INSTRUCTIONS TO FOLLOW: The required answer is the count of lines in the records that contain "BitVec", with no other text.

Stored records
Segment Open
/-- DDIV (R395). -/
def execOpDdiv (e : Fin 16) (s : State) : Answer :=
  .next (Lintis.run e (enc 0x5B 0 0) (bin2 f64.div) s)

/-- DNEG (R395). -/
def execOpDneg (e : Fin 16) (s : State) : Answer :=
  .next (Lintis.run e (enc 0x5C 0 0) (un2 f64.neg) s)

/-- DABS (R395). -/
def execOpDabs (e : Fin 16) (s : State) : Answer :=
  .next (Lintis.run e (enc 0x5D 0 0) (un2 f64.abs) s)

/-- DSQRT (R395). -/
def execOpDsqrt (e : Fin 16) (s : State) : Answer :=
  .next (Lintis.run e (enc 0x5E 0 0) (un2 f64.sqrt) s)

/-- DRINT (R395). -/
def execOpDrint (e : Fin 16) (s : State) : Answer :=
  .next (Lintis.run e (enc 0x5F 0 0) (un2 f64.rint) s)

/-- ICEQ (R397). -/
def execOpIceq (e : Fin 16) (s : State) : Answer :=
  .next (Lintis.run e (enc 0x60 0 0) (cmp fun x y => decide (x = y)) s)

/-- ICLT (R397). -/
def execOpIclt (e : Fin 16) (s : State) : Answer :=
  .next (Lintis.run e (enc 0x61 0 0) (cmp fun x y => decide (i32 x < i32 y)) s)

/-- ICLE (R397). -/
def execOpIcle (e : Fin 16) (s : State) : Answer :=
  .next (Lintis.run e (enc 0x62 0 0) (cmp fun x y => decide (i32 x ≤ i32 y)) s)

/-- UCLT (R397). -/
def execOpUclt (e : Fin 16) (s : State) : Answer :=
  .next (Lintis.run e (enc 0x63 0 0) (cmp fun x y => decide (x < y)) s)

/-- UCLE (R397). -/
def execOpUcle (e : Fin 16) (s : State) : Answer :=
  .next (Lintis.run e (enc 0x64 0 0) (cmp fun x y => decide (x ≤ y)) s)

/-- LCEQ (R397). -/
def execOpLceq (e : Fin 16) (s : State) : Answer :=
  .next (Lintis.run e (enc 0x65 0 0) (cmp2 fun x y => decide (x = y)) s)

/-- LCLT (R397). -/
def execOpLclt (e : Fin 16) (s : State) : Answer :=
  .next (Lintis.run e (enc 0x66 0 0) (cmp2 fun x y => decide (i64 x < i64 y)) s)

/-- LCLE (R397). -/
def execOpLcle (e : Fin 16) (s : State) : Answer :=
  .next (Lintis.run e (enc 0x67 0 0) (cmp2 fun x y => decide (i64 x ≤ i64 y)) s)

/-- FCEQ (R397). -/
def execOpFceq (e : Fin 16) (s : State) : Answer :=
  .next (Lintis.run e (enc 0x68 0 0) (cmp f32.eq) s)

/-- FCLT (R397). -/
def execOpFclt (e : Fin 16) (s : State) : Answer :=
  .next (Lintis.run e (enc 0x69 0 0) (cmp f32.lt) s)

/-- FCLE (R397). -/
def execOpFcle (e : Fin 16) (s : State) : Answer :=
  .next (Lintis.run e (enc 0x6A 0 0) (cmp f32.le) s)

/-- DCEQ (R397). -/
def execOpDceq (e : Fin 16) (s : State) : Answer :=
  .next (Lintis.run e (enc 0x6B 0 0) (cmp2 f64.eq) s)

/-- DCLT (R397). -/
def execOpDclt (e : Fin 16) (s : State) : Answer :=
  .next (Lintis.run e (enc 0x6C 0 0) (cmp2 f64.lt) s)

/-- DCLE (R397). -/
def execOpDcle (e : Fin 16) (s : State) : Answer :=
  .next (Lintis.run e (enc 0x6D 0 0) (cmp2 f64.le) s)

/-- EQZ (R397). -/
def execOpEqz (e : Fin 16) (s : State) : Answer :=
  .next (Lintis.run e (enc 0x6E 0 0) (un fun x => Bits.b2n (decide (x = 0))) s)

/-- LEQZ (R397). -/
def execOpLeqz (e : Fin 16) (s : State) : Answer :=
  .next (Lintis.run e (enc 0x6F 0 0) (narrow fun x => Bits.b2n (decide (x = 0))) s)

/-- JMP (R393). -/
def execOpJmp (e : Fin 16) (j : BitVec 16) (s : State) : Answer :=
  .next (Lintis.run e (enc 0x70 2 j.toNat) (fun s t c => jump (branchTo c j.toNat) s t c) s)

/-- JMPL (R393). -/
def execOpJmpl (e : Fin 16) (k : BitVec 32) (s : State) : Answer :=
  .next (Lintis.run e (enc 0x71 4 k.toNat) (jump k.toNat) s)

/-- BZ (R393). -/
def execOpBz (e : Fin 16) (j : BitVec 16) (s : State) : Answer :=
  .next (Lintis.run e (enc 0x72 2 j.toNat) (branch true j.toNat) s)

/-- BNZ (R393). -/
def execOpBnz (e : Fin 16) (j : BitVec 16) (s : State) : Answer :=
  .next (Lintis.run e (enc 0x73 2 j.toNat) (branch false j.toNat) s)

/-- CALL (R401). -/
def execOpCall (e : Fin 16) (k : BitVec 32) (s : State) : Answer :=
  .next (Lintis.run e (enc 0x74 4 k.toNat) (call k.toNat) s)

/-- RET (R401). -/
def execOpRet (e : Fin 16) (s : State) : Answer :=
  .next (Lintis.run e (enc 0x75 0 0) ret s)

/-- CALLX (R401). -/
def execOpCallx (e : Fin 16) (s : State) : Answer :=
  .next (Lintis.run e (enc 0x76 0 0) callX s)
Segment Closed
YOUR RESPONSE: 5